══ Source records

/-- R319, R321: MLEASE of 1 to 64 commands by a worker hart: granted at once when the lease is free and nobody
asks; else the request joins, a lease of its own core given up first, and the hart waits. MREL ends the lease of
its core and is otherwise nothing. -/
def leases : Prop :=
  ∀ (s : State) (a : BitVec 5), let n := (s.x a).toNat
    let g := cluOfHart s.cur
    let k := coreOf s.cur % 16
    let G := s.cluster g
    let asked := fun (G : Cluster) => G.leaseReq.filter (fun (c, _) => c != k) ++ [(k, n)]
    (n = 0 ∨ 64 < n → exec (.mlease a) s = .next (leaseTrap s 2)) ∧
    (1 ≤ n → n ≤ 64 → (∀ m, s.me.stalled ≠ some (.lease m)) →
      (isMordant s.cur = false → G.lease = none → G.leaseReq = [] → leaseWaits s g k = [] →
        ∃ t, exec (.mlease a) s = .next t ∧ Retired (onCluster s fun G => { G with lease := some k, rem := n, leaseReq := [] }) t) ∧
      (G.lease ≠ none → G.lease ≠ some k →
        exec (.mlease a) s = .next (waits (onCluster s fun G => { G with leaseReq := asked G }) (.lease n))) ∧
      (G.lease = some k → exec (.mlease a) s = .next
        (waits (onCluster s fun G => { G with lease := none, rem := 0, lastLease := k, leaseReq := asked G }) (.lease n)))) ∧
    (G.lease = some k → ∃ t, exec .mrel s = .next t ∧ Retired (onCluster s fun G => { G with lease := none, rem := 0, lastLease := k }) t) ∧
    (G.lease ≠ some k → ∃ t, exec .mrel s = .next t ∧ Retired s t)

/-- R324: OCLAIM maps the lowest aligned run of n unmapped logical slots or accumulators to units that are free
and clear, and gives its first number; where there is no run or too few units it gives all ones. -/
def claims : Prop :=
  ∀ (s : State) (rd a : BitVec 5), let acc := bit (s.x a) 63
    let n := (s.x a).toNat % 256
    let m := mapOf s.me acc
    let units := freeUnits s (cluOfHart s.cur) acc
    rd.toNat ∉ s.me.armed →
    (bits (s.x a) 8 55 ≠ 0 → exec (.oclaim rd a) s = .next (slotTrap s 6 0)) ∧
    (bits (s.x a) 8 55 = 0 → n = 0 ∨ mapSize acc < n → exec (.oclaim rd a) s = .next (slotTrap s 5 0)) ∧
    (bits (s.x a) 8 55 = 0 → 1 ≤ n → n ≤ mapSize acc →
      (freeRun m (mapSize acc) n = none ∨ units.length < n →
        ∃ t, exec (.oclaim rd a) s = .next t ∧ Retired (s.modHart s.cur fun H => H.setX rd.toNat (-1)) t) ∧
      (∀ l, freeRun m (mapSize acc) n = some l → n ≤ units.length →
        ∃ (t : State) (m' : SMap Nat), exec (.oclaim rd a) s = .next t ∧
          Retired (s.modHart s.cur fun H => (withMap H acc m').setX rd.toNat (BitVec.ofNat 64 l)) t ∧
          (∀ i, i < n → SMap.find? m (l + i) = none ∧ SMap.find? m' (l + i) = units[i]?) ∧
          (∀ j, j < l ∨ l + n ≤ j → SMap.find? m' j = SMap.find? m j)))

/-- R325: OREL unmaps the logical numbers it names; their units read 0 and are being cleared. -/
def released' : Prop :=
  ∀ (s : State) (a b : BitVec 5), let acc := bit (s.x a) 63
    let l := (s.x a).toNat % 2 ^ 63
    let n := (s.x b).toNat
    let m := mapOf s.me acc
    let off := if acc then 128 else 0
    let g := cluOfHart s.cur
    (mapSize acc ≤ l → exec (.orel a b) s = .next (slotTrap s 6 0)) ∧
    (l < mapSize acc → n = 0 ∨ mapSize acc < l + n → exec (.orel a b) s = .next (slotTrap s 5 0)) ∧
    (1 ≤ n → l + n ≤ mapSize acc →
      (∀ i, i < n → SMap.find? m (l + i) = none → (∀ j, j < i → (SMap.find? m (l + j)).isSome) →
        exec (.orel a b) s = .next (slotTrap s 1 (l + i))) ∧
      ((∀ i, i < n → (SMap.find? m (l + i)).isSome) → (∃ i, i < n ∧ namedBy s s.cur (off + l + i) = true) →
        exec (.orel a b) s = .next (waits s .issue)) ∧
      ((∀ i, i < n → (SMap.find? m (l + i)).isSome) → (∀ i, i < n → namedBy s s.cur (off + l + i) = false) →
        ∃ t, exec (.orel a b) s = .next t ∧ OtherHarts s t ∧ t.net = s.net ∧ t.cores = s.cores ∧
          (∀ j, SMap.find? (mapOf t.me acc) j = if l ≤ j ∧ j < l + n then none else SMap.find? m j) ∧
          (∀ i u, i < n → SMap.find? m (l + i) = some u → off + u ∈ (t.cluster g).clearing ∧
            (acc = false → ∀ o, o < 8192 → t.mem.read (opLoc g (u * 8192 + o)) = 0) ∧
            (acc = true → ∀ r e, r < 32 → e < 128 → accWord (t.cluster g) u r e = 0))))

/-- R333, R348: a command that is accepted counts REM down, the last one ending the lease; it joins the queue,
or is discarded while the hart has an unreported failure. A fill takes a place of the copy engine too. -/
def accepting : Prop :=
  ∀ (s : State) (op : MatOp) (uses locks : List Nat) (fill : Bool),
    holdsLease s = true →
    let G := s.cluster (cluOfHart s.cur)
    let G' := (accept s op uses locks fill).cluster (cluOfHart s.cur)
    let c : MatCmd := { hart := s.cur, slot := slotOf s.me, key := keyOf s.me, op := op, uses := uses, slots := s.me.slots, accs := s.me.accs, locks := locks
                        born := s.nextId, imgs := imagesNow s.me }
    (G.rem ≤ 1 → G'.lease = none ∧ G'.rem = 0 ∧ G'.lastLease = coreOf s.cur % 16) ∧
    (1 < G.rem → G'.lease = G.lease ∧ G'.rem = G.rem - 1) ∧
    G'.matQ = (if s.me.engFail.isSome then G.matQ else G.matQ ++ [c]) ∧
    (fill = false ∨ s.me.engFail.isSome = true → G'.copyQ = G.copyQ) ∧
    (fill = true → s.me.engFail = none → ∃ q, G'.copyQ = G.copyQ ++ [q] ∧ q.fill = true ∧ q.hart = s.cur)

/-- R327, R328, R341, R348: MSTRIDE keeps what its register has room for, LOGB 7 as 6; MACCZ queues its zero;
MWAIT waits for the hart's commands and then raises its failure or goes on. -/
def settles : Prop :=
  ∀ (s : State) (a b : BitVec 5), let i := (s.x a).toNat
    (8 ≤ i → exec (.mstride a b) s = .next (slotTrap s 6 (i % 256))) ∧
    (i < 8 → let w := s.x b &&& 0x1FFFFFFFFFFFF
      ∃ t, exec (.mstride a b) s = .next t ∧
        Retired (s.modHart s.cur fun H => { H with csr := { H.csr with
          mstr := SMap.put H.csr.mstr i (if w.toNat / 2 ^ 39 % 8 = 7 then w &&& ~~~(1#64 <<< 39) else w) } }) t) ∧
    (holdsLease s = false → exec (.maccz a) s = .next (leaseTrap s 1)) ∧
    (holdsLease s = true →
      (8 ≤ i → exec (.maccz a) s = .next (slotTrap s 6 (i % 256))) ∧
      (i < 8 → mappedAcc s.me i = false → exec (.maccz a) s = .next (slotTrap s 1 i)) ∧
      (i < 8 → mappedAcc s.me i = true → 16 ≤ (s.cluster (cluOfHart s.cur)).matQ.length →
        exec (.maccz a) s = .next (waits s (.queue .matrix))) ∧
      (i < 8 → mappedAcc s.me i = true → (s.cluster (cluOfHart s.cur)).matQ.length < 16 →
        ∃ t, exec (.maccz a) s = .next t ∧ Retired (accept s (.zero i) [128 + i] [] false) t)) ∧
    (hasCommands s s.cur = true → exec .mwait s = .next (waits s .issue)) ∧
    (hasCommands s s.cur = false →
      (s.me.engFail = none → ∃ t, exec .mwait s = .next t ∧ Retired s t) ∧
      (∀ c v, s.me.engFail = some (c, v) →
        exec .mwait s = .next (takeTrap (s.modHart s.cur fun H => { H with engFail := none }) s.cur false c v)))

end Sys2Proof.Spec

/-- R319 to R328, R333, R341, R348: the lease, the logical numbers, stride registers, zero and wait. -/
def Obligations.EngineWords : Prop := Spec.leases ∧ Spec.claims ∧ Spec.released' ∧ Spec.accepting ∧ Spec.settles

namespace Sys2Proof.Spec
open Sys2Proof Sys2Proof.Machine

/-- A stage command (R330, R331, R338): its checks past the lease, the command, the numbers it names, its sc, and
whether it steps the LFSR. -/
structure Stage where
  pre  : Pre
  op   : MatOp
  uses : List Nat
  sc   : Nat
  step : Bool

/-- The formats of a stage: those of the pending payload, else bf16, bf16 and f32 (R331). -/
def stageFmts (H : Hart) : Payload := if H.pfx then (payloadOf H.payload).getD ⟨.bf16, .bf16, .f32, .plain⟩ else ⟨.bf16, .bf16, .f32, .plain⟩

def inTile (s : State) (sx : BitVec 6) (sw : BitVec 5) (ac ms sc : BitVec 3) (acc : Bool) : Stage :=
  let p := stageFmts s.me
  let w := mstrOf s.me ms.toNat
  let blk := p.sm == .src
  let x := tileSlots (2 * sx.toNat) p.fa
  let area := areaAt (32768 * sw.toNat) p.fb (strBlock w) blk
  { pre := .all [mapPre s.me x [ac.toNat], stridePre [(ms.toNat, w)], scalePre blk [(ms.toNat, w)], areaPre s.me sw.toNat [area], matPre s]
    op := .stage (2 * sx.toNat) sw.toNat ac.toNat acc w p.fa p.fb p.fd blk
    uses := x ++ areaSlots [area] ++ [128 + ac.toNat], sc := sc.toNat, step := false }

def crossTile (s : State) (sx : BitVec 6) (sw : BitVec 5) (ac : BitVec 2) (ms sc : BitVec 3) (acc : Bool) : Stage :=
  let p := stageFmts s.me
  let w := mstrOf s.me ms.toNat
  let q := strPartner w
  let a := 2 * ac.toNat
  let x := tileSlots (2 * sx.toNat) p.fa ++ tileSlots q p.fa
  let area := crossArea (32768 * sw.toNat) p.fb
  { pre := .all [mapPre s.me x [a, a + 1], (if p.fa = .f32 ∧ q % 2 = 1 then slotBad 7 q else .ok), areaPre s.me sw.toNat [area], matPre s]
    op := .cross (2 * sx.toNat) q sw.toNat a acc w p.fa p.fb p.fd
    uses := x ++ areaSlots [area] ++ [128 + a, 129 + a], sc := sc.toNat, step := false }

def chained (s : State) (sx : BitVec 6) (sw : BitVec 5) (ac ms sc : BitVec 3) (cf : ChainFmt) (acc : Bool) : Stage :=
  let p := stageFmts s.me
  let ws := ((List.range 8).drop ms.toNat).map fun m => (m, mstrOf s.me m)
  let x := tileSlots (2 * sx.toNat) p.fa
  let areas := chainAreas (32768 * sw.toNat) p.fb (ws.map fun (_, w) => w)
  { pre := .all [mapPre s.me x [ac.toNat], stridePre ws, areaPre s.me sw.toNat areas, matPre s]
    op := .chain (2 * sx.toNat) sw.toNat ac.toNat acc (ws.map fun (_, w) => w) p.fa p.fb cf s.me.lfsr
    uses := x ++ areaSlots areas ++ [128 + ac.toNat], sc := sc.toNat, step := cf == .bf16sr }

def stageForm (s : State) : Instr → Option Stage
  | .mstg sx sw ac ms sc => some (inTile s sx sw ac ms sc false)
  | .mstgAcc sx sw ac ms sc => some (inTile s sx sw ac ms sc true)
  | .mxst sx sw ac ms sc => some (crossTile s sx sw ac ms sc false)
  | .mxstAcc sx sw ac ms sc => some (crossTile s sx sw ac ms sc true)
  | .mchain sx sw ac ms sc cf => some (chained s sx sw ac ms sc cf false)
  | .mchainAcc sx sw ac ms sc cf => some (chained s sx sw ac ms sc cf true)
  | _ => none

/-- R343, R344: the checks of a fill and of a drain past the lease. -/
def fillPre (s : State) (v a : Word) : Pre :=
  let r := parseShape (recordBytes s a 32)
  let hi := (fillSpan (v.toNat % 128) (bits v 7 13) r).2
  .all [recordPre s a 8, poisonPre s a 32, (if r.valid then .ok else slotBad 9 0), (if v.toNat < 2 ^ 20 then .ok else slotBad 6 0),
    mapPre s.me (slotsOf (8192 * (v.toNat % 128) + bits v 7 13) (min hi 0x100000)) [], (if hi ≤ 0x100000 then .ok else slotBad 2 (v.toNat % 128)),
    matPre s, queuePre s .copy, entriesPre s 1]
def drainPre (s : State) (v a : Word) : Pre :=
  let r := parseShape (recordBytes s a 32)
  .all [recordPre s a 8, poisonPre s a 32, (if r.valid then .ok else slotBad 9 0), (if bits v 3 5 = 0 ∧ bits v 10 22 = 0 then .ok else slotBad 6 0),
    mapPre s.me [] [v.toNat % 8], (if r.ty = (drainTypes s.me).fd.code ∧ r.count = 4096 then .ok else slotBad 10 0), matPre s, entriesPre s 1]
/-- The lock of a fill's source or a drain's destination; none is registered for a command that is discarded. -/
def shapeLock (s : State) (a : Word) (dst : Bool) : State × List Nat :=
  regLocks s (if s.me.engFail.isSome then [] else locksOf s .matrix [(hull s s.cur (parseShape (recordBytes s a 32)), dst)])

════

• Exercise instructions:
Reproduce, character for character, only the lines of the preceding data that start at the line with "areas, matPre s]" and end at the line with "(crossTile s sx sw ac ms sc false)", both included.

• Exercise answer:
  { pre := .all [mapPre s.me x [ac.toNat], stridePre ws, areaPre s.me sw.toNat areas, matPre s]
    op := .chain (2 * sx.toNat) sw.toNat ac.toNat acc (ws.map fun (_, w) => w) p.fa p.fb cf s.me.lfsr
    uses := x ++ areaSlots areas ++ [128 + ac.toNat], sc := sc.toNat, step := cf == .bf16sr }

def stageForm (s : State) : Instr → Option Stage
  | .mstg sx sw ac ms sc => some (inTile s sx sw ac ms sc false)
  | .mstgAcc sx sw ac ms sc => some (inTile s sx sw ac ms sc true)
  | .mxst sx sw ac ms sc => some (crossTile s sx sw ac ms sc false)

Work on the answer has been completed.